_Required work_: Below are the records. State how many of their lines hold the word "execCausewayDecision", and add nothing else.

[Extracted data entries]
Segment Open

theorem State.receiveBody_kept {z0 : State} (s : State) (p : Fin 4) (w : HeardFrame) (hz : Kept z0 s) :
    Kept z0 (State.receiveBody s p w) := by
  unfold State.receiveBody
  extract_lets f q u body way s bad s cut wrong deaf
  have h : Kept z0 s := Kept.ite (State.corrected_kept _ _ _ (State.bump_kept _ _ _ (State.takeUnits_kept _ _ _ _ hz)))
    (State.takeUnits_kept _ _ _ _ hz)
  refine h.trans ?_
  clear_value cut wrong deaf s bad way body u q f
  repeat' (first
    | with_reducible exact Kept.rfl | with_reducible apply State.freeUnits_kept | with_reducible apply State.drop_kept
    | with_reducible apply State.bufferError_kept | with_reducible apply State.store_kept
    | with_reducible apply State.discard_kept | with_reducible apply State.accepted_kept
    | with_reducible apply State.cutThrough_kept
    | with_reducible apply Kept.ite | intro _ | dsimp only | split)

theorem State.receive_kept {z0 : State} (s : State) (p : Fin 4) (w : HeardFrame) (hz : Kept z0 s) : Kept z0 (State.receive s p w) := by
  refine hz.trans ?_
  unfold State.receive
  repeat' (first
    | with_reducible exact Kept.rfl | with_reducible assumption | with_reducible apply State.bump_kept
    | with_reducible apply State.discard_kept | with_reducible apply State.fault_kept
    | with_reducible apply State.receiveBody_kept | with_reducible apply Kept.ite
    | with_reducible refine Kept.of_snd (by assumption) ?_ | intro _ | dsimp only
    | fail_if_no_progress with_reducible apply Kept.mk' | split)

theorem State.resetCredit_kept {z0 : State} (s : State) (n : Nat) (hz : Kept z0 s) : Kept z0 (State.resetCredit s n) := by
  refine hz.trans ?_
  unfold State.resetCredit
  repeat' (first
    | with_reducible exact Kept.rfl | with_reducible assumption | with_reducible apply State.onPort_kept
    | with_reducible apply State.put_kept | with_reducible apply State.showCredit_kept
    | with_reducible apply Kept.foldl | with_reducible refine Kept.of_snd (by assumption) ?_ | intro _ | dsimp only
    | fail_if_no_progress with_reducible apply Kept.mk' | split)

theorem State.dropQueued_kept {z0 : State} (s : State) (n : Nat) (hz : Kept z0 s) : Kept z0 (State.dropQueued s n) := by
  refine hz.trans ?_
  unfold State.dropQueued
  repeat' (first
    | with_reducible exact Kept.rfl | with_reducible assumption | with_reducible apply State.drop_kept
    | with_reducible apply State.onPort_kept | with_reducible apply State.releaseItem_kept
    | with_reducible apply State.showTxq_kept | with_reducible apply Kept.foldl
    | with_reducible refine Kept.of_snd (by assumption) ?_ | intro _ | dsimp only
    | fail_if_no_progress with_reducible apply Kept.mk' | split)

theorem State.forgetArrival_kept {z0 : State} (s : State) (n : Nat) (hz : Kept z0 s) : Kept z0 (State.forgetArrival s n) := by
  refine hz.trans ?_
  unfold State.forgetArrival
  repeat' (first
    | with_reducible exact Kept.rfl | with_reducible assumption | with_reducible apply Kept.ite_else
    | with_reducible apply Kept.ite_then | with_reducible apply Kept.ite
    | with_reducible refine Kept.of_snd (by assumption) ?_ | intro _ | dsimp only
    | fail_if_no_progress with_reducible apply Kept.mk' | split)

theorem State.cutShort_kept {z0 : State} (s : State) (n : Nat) (hz : Kept z0 s) : Kept z0 (State.cutShort s n) := by
  refine hz.trans ?_
  unfold State.cutShort
  repeat' (first
    | with_reducible exact Kept.rfl | with_reducible assumption | with_reducible apply State.bump_kept
    | with_reducible apply State.emit_kept | with_reducible apply State.put_kept | with_reducible apply Kept.ite_then
    | with_reducible apply Kept.ite | with_reducible refine Kept.of_snd (by assumption) ?_ | intro _ | dsimp only
    | fail_if_no_progress with_reducible apply Kept.mk' | split)

theorem State.dropLink_kept {z0 : State} (s : State) (n cause next : Nat) (hz : Kept z0 s) : Kept z0 (State.dropLink s n cause next) := by
  refine hz.trans ?_
  unfold State.dropLink
  repeat' (first
    | with_reducible exact Kept.rfl | with_reducible assumption | with_reducible apply State.bump_kept
    | with_reducible apply State.cutShort_kept | with_reducible apply State.dropQueued_kept
    | with_reducible apply State.forgetArrival_kept | with_reducible apply State.linkEvent_kept
    | with_reducible apply State.onPort_kept | with_reducible apply State.put_kept
    | with_reducible apply State.putB_kept | with_reducible apply State.resetCredit_kept
    | with_reducible apply State.setPort_kept | with_reducible refine Kept.of_snd (by assumption) ?_ | intro _
    | dsimp only | fail_if_no_progress with_reducible apply Kept.mk' | split)
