theorem execNetSound_kept (i : Initiator) (v : Word) (s : State) : KeptO s (execNetSound i v s) := by
  unfold execNetSound
  repeat' (first
    | with_reducible exact Kept.rfl | with_reducible assumption | with_reducible apply State.writeNetCtrl_kept
    | with_reducible apply State.writeRow_kept | with_reducible apply KeptO.next | with_reducible apply KeptO.ite
    | with_reducible refine Kept.of_snd (by assumption) ?_ | intro _ | dsimp only
    | fail_if_no_progress with_reducible apply Kept.mk' | split)

theorem execSoundFlood_kept (p : Fin 4) (f : Frame) (s : State) : KeptO s (execSoundFlood p f s) := by
  unfold execSoundFlood
  repeat' (first
    | with_reducible exact Kept.rfl | with_reducible assumption | with_reducible apply State.flood_kept
    | with_reducible apply State.ifSound_kept | with_reducible apply State.takeInbox_kept
    | with_reducible apply KeptO.next | with_reducible apply KeptO.ite
    | with_reducible refine Kept.of_snd (by assumption) ?_ | intro _ | dsimp only
    | fail_if_no_progress with_reducible apply Kept.mk' | split)

theorem execSoundReport_kept (p : Fin 4) (f : Frame) (s : State) : KeptO s (execSoundReport p f s) := by
  unfold execSoundReport
  repeat' (first
    | with_reducible exact Kept.rfl | with_reducible assumption | with_reducible apply State.recordReport_kept
    | with_reducible apply State.relayParent_kept | with_reducible apply State.soundCheck_kept
    | with_reducible apply State.takeInbox_kept | with_reducible apply KeptO.next | with_reducible apply KeptO.ite
    | with_reducible apply Kept.ite | with_reducible refine Kept.of_snd (by assumption) ?_ | intro _ | dsimp only
    | fail_if_no_progress with_reducible apply Kept.mk' | split)

theorem execCollectionClose_kept (s : State) : KeptO s (execCollectionClose s) := by
  unfold execCollectionClose
  repeat' (first
    | with_reducible exact Kept.rfl | with_reducible assumption | with_reducible apply State.closeCollection_kept
    | with_reducible apply State.ifSound_kept | with_reducible apply KeptO.next | with_reducible apply KeptO.ite
    | with_reducible refine Kept.of_snd (by assumption) ?_ | intro _ | dsimp only
    | fail_if_no_progress with_reducible apply Kept.mk' | split)

theorem execSoundAssign_kept (p : Fin 4) (f : Frame) (s : State) : KeptO s (execSoundAssign p f s) := by
  unfold execSoundAssign
  repeat' (first
    | with_reducible exact Kept.rfl | with_reducible assumption | with_reducible apply State.ifSound_kept
    | with_reducible apply State.takeAssign_kept | with_reducible apply State.takeInbox_kept
    | with_reducible apply KeptO.next | with_reducible apply KeptO.ite
    | with_reducible refine Kept.of_snd (by assumption) ?_ | intro _ | dsimp only
    | fail_if_no_progress with_reducible apply Kept.mk' | split)

theorem execSoundAck_kept (p : Fin 4) (f : Frame) (s : State) : KeptO s (execSoundAck p f s) := by
  unfold execSoundAck
  repeat' (first
    | with_reducible exact Kept.rfl | with_reducible assumption | with_reducible apply State.relayParent_kept
    | with_reducible apply State.soundCheck_kept | with_reducible apply State.takeAck_kept
    | with_reducible apply State.takeInbox_kept | with_reducible apply KeptO.next | with_reducible apply KeptO.ite
    | with_reducible apply Kept.ite | with_reducible refine Kept.of_snd (by assumption) ?_ | intro _ | dsimp only
    | fail_if_no_progress with_reducible apply Kept.mk' | split)

theorem execAssignTimeout_kept (addr : Fin 256) (s : State) : KeptO s (execAssignTimeout addr s) := by
  unfold execAssignTimeout
  repeat' (first
    | with_reducible exact Kept.rfl | with_reducible assumption | with_reducible apply State.finishAssign_kept
    | with_reducible apply State.onRound_kept | with_reducible apply State.put_kept
    | with_reducible apply State.reach_kept | with_reducible apply State.sendAssign_kept
    | with_reducible apply KeptO.next | with_reducible apply KeptO.ite | with_reducible apply Kept.ite_else
    | with_reducible apply Kept.ite_then | with_reducible apply Kept.ite
    | with_reducible refine Kept.of_snd (by assumption) ?_ | intro _ | dsimp only
    | fail_if_no_progress with_reducible apply Kept.mk' | split)

theorem execSoundCommit_kept (p : Fin 4) (f : Frame) (s : State) : KeptO s (execSoundCommit p f s) := by
  unfold execSoundCommit
  repeat' (first
    | with_reducible exact Kept.rfl | with_reducible assumption | with_reducible apply State.ifSound_kept
    | with_reducible apply State.takeCommit_kept | with_reducible apply State.takeInbox_kept
    | with_reducible apply KeptO.next | with_reducible apply KeptO.ite
    | with_reducible refine Kept.of_snd (by assumption) ?_ | intro _ | dsimp only
    | fail_if_no_progress with_reducible apply Kept.mk' | split)

theorem execTableInstall_kept (s : State) : KeptO s (execTableInstall s) := by
  unfold execTableInstall
  repeat' (first
    | with_reducible exact Kept.rfl | with_reducible assumption | with_reducible apply State.commit_kept
    | with_reducible apply State.install_kept | with_reducible apply State.reachFt_kept
    | with_reducible apply KeptO.next | with_reducible apply KeptO.ite
    | with_reducible refine Kept.of_snd (by assumption) ?_ | intro _ | dsimp only
    | fail_if_no_progress with_reducible apply Kept.mk' | split)

theorem execSoundLinkev_kept (p : Fin 4) (f : Frame) (s : State) : KeptO s (execSoundLinkev p f s) := by
  unfold execSoundLinkev
  repeat' (first
    | with_reducible exact Kept.rfl | with_reducible assumption | with_reducible apply State.relayParent_kept
    | with_reducible apply State.soundCheck_kept | with_reducible apply State.takeInbox_kept
    | with_reducible apply State.wantRound_kept | with_reducible apply KeptO.next | with_reducible apply KeptO.ite
    | with_reducible apply Kept.ite | with_reducible refine Kept.of_snd (by assumption) ?_ | intro _ | dsimp only
    | fail_if_no_progress with_reducible apply Kept.mk' | split)

theorem execSoundRestart_kept (p : Fin 4) (f : Frame) (s : State) : KeptO s (execSoundRestart p f s) := by
  unfold execSoundRestart
  repeat' (first
    | with_reducible exact Kept.rfl | with_reducible assumption | with_reducible apply State.ifSound_kept
    | with_reducible apply State.takeInbox_kept | with_reducible apply State.takeRestart_kept
    | with_reducible apply KeptO.next | with_reducible apply KeptO.ite
    | with_reducible refine Kept.of_snd (by assumption) ?_ | intro _ | dsimp only
    | fail_if_no_progress with_reducible apply Kept.mk' | split)

theorem execSoundingHoldoffEnd_kept (s : State) : KeptO s (execSoundingHoldoffEnd s) := by
  unfold execSoundingHoldoffEnd
  repeat' (first
    | with_reducible exact Kept.rfl | with_reducible assumption | with_reducible apply State.onRound_kept
    | with_reducible apply State.put_kept | with_reducible apply State.reach_kept
    | with_reducible apply State.wantRound_kept | with_reducible apply KeptO.next | with_reducible apply KeptO.ite
    | with_reducible apply Kept.ite_else | with_reducible apply Kept.ite_then | with_reducible apply Kept.ite
    | with_reducible refine Kept.of_snd (by assumption) ?_ | intro _ | dsimp only
    | fail_if_no_progress with_reducible apply Kept.mk' | split)

theorem execAddressHoldExpiry_kept (addr : Fin 256) (s : State) : KeptO s (execAddressHoldExpiry addr s) := by
  unfold execAddressHoldExpiry
  repeat' (first
    | with_reducible exact Kept.rfl | with_reducible assumption | with_reducible apply State.reach_kept
    | with_reducible apply KeptO.next | with_reducible apply KeptO.ite
    | with_reducible refine Kept.of_snd (by assumption) ?_ | intro _ | dsimp only
    | fail_if_no_progress with_reducible apply Kept.mk' | split)
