-- ==== Sys2Proof/Laws/KeptCauseway.lean ====
section
/-! SUPPORT. Every operation of Machine/Causeway.lean keeps what `Kept` says. -/

set_option linter.unusedTactic false
set_option linter.unreachableTactic false
set_option linter.unusedVariables false

namespace Sys2Proof.Machine

set_option Elab.async false

theorem State.capture_kept {z0 : State} (s : State) (k : Nat) (late : Bool) (hz : Kept z0 s) : Kept z0 (State.capture s k late) := by
  refine hz.trans ?_
  unfold State.capture
  repeat' (first
    | with_reducible exact Kept.rfl | with_reducible assumption | with_reducible apply State.onPsf_kept
    | with_reducible apply State.originate_kept | with_reducible apply State.putB_kept
    | with_reducible apply State.wrN_kept | with_reducible apply State.wrap_kept | with_reducible apply Kept.ite
    | with_reducible refine Kept.of_snd (by assumption) ?_ | intro _ | dsimp only
    | fail_if_no_progress with_reducible apply Kept.mk' | split)

theorem State.cwBit_kept {z0 : State} (s : State) (a addr : Nat) (b : Bool) (hz : Kept z0 s) : Kept z0 (State.cwBit s a addr b) := by
  refine hz.trans ?_
  unfold State.cwBit
  repeat' (first
    | with_reducible exact Kept.rfl | with_reducible assumption | with_reducible apply State.putBit_kept
    | with_reducible refine Kept.of_snd (by assumption) ?_ | intro _ | dsimp only
    | fail_if_no_progress with_reducible apply Kept.mk' | split)

theorem State.setPeer_kept {z0 : State} (s : State) (p : CwPeer) (hz : Kept z0 s) : Kept z0 (State.setPeer s p) := by
  refine hz.trans ?_
  unfold State.setPeer
  repeat' (first
    | with_reducible exact Kept.rfl | with_reducible assumption | with_reducible apply State.onPsf_kept
    | with_reducible apply Kept.ite_else | with_reducible apply Kept.ite_then | with_reducible apply Kept.ite
    | with_reducible refine Kept.of_snd (by assumption) ?_ | intro _ | dsimp only
    | fail_if_no_progress with_reducible apply Kept.mk' | split)

theorem State.cwBegin_kept {z0 : State} (s : State) (k : Nat) (hz : Kept z0 s) : Kept z0 (State.cwBegin s k) := by
  refine hz.trans ?_
  unfold State.cwBegin
  repeat' (first
    | with_reducible exact Kept.rfl | with_reducible assumption | with_reducible apply State.onPsf_kept
    | with_reducible apply State.showExpected_kept | with_reducible apply Kept.ite_else
    | with_reducible apply Kept.ite_then | with_reducible apply Kept.ite
    | with_reducible refine Kept.of_snd (by assumption) ?_ | intro _ | dsimp only
    | fail_if_no_progress with_reducible apply Kept.mk' | split)

theorem State.safeReaction_kept {z0 : State} (s : State) (addr reason : Nat) (hz : Kept z0 s) : Kept z0 (State.safeReaction s addr reason) := by
  refine hz.trans ?_
  unfold State.safeReaction
  repeat' (first
    | with_reducible exact Kept.rfl | with_reducible assumption | with_reducible apply State.bump_kept
    | with_reducible apply State.cwBit_kept | with_reducible apply State.onPsf_kept
    | with_reducible apply State.psfEvent_kept | with_reducible apply State.put_kept
    | with_reducible apply State.raiseSrc_kept | with_reducible apply Kept.ite_else
    | with_reducible apply Kept.ite_then | with_reducible apply Kept.ite
    | with_reducible refine Kept.of_snd (by assumption) ?_ | intro _ | dsimp only
    | fail_if_no_progress with_reducible apply Kept.mk' | split)

theorem State.cwDecide_kept {z0 : State} (s : State) (n : Nat) (p : CwPeer) (hz : Kept z0 s) : Kept z0 (State.cwDecide s n p) := by
  refine hz.trans ?_
  unfold State.cwDecide
  repeat' (first
    | with_reducible exact Kept.rfl | with_reducible assumption | with_reducible apply State.bump_kept
    | with_reducible apply State.count_kept | with_reducible apply State.cwBit_kept
    | with_reducible apply State.safeReaction_kept | with_reducible apply State.setPeer_kept
    | with_reducible apply Kept.ite_else | with_reducible apply Kept.ite_then | with_reducible apply Kept.ite
    | with_reducible refine Kept.of_snd (by assumption) ?_ | intro _ | dsimp only
    | fail_if_no_progress with_reducible apply Kept.mk' | split)

theorem State.takeCopy_kept {z0 : State} (s : State) (f : Frame) (hz : Kept z0 s) : Kept z0 (State.takeCopy s f) := by
  refine hz.trans ?_
  unfold State.takeCopy
  repeat' (first
    | with_reducible exact Kept.rfl | with_reducible assumption | with_reducible apply State.bump_kept
    | with_reducible apply State.cwBit_kept | with_reducible apply State.cwDecide_kept
    | with_reducible apply State.setPeer_kept | with_reducible apply Kept.ite
    | with_reducible refine Kept.of_snd (by assumption) ?_ | intro _ | dsimp only
    | fail_if_no_progress with_reducible apply Kept.mk' | split)

theorem execCausewayReceive_kept (_p : Fin 4) (f : Frame) (s : State) : KeptO s (execCausewayReceive _p f s) := by
  unfold execCausewayReceive
  repeat' (first
    | with_reducible exact Kept.rfl | with_reducible assumption | with_reducible apply State.takeCopy_kept
    | with_reducible apply State.takeInbox_kept | with_reducible apply KeptO.next | with_reducible apply KeptO.ite
    | with_reducible refine Kept.of_snd (by assumption) ?_ | intro _ | dsimp only
    | fail_if_no_progress with_reducible apply Kept.mk' | split)

theorem execCausewayDecision_kept (s : State) : KeptO s (execCausewayDecision s) := by
  unfold execCausewayDecision
  repeat' (first
    | with_reducible exact Kept.rfl | with_reducible assumption | with_reducible apply State.cwDecide_kept
    | with_reducible apply State.reachFt_kept | with_reducible apply KeptO.next | with_reducible apply KeptO.ite
    | with_reducible apply Kept.ite_else | with_reducible apply Kept.ite_then | with_reducible apply Kept.ite
    | with_reducible apply Kept.foldl | with_reducible refine Kept.of_snd (by assumption) ?_ | intro _ | dsimp only
    | fail_if_no_progress with_reducible apply Kept.mk' | split)

end Sys2Proof.Machine
end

Segment Closed

_Answer to the exercise_: 2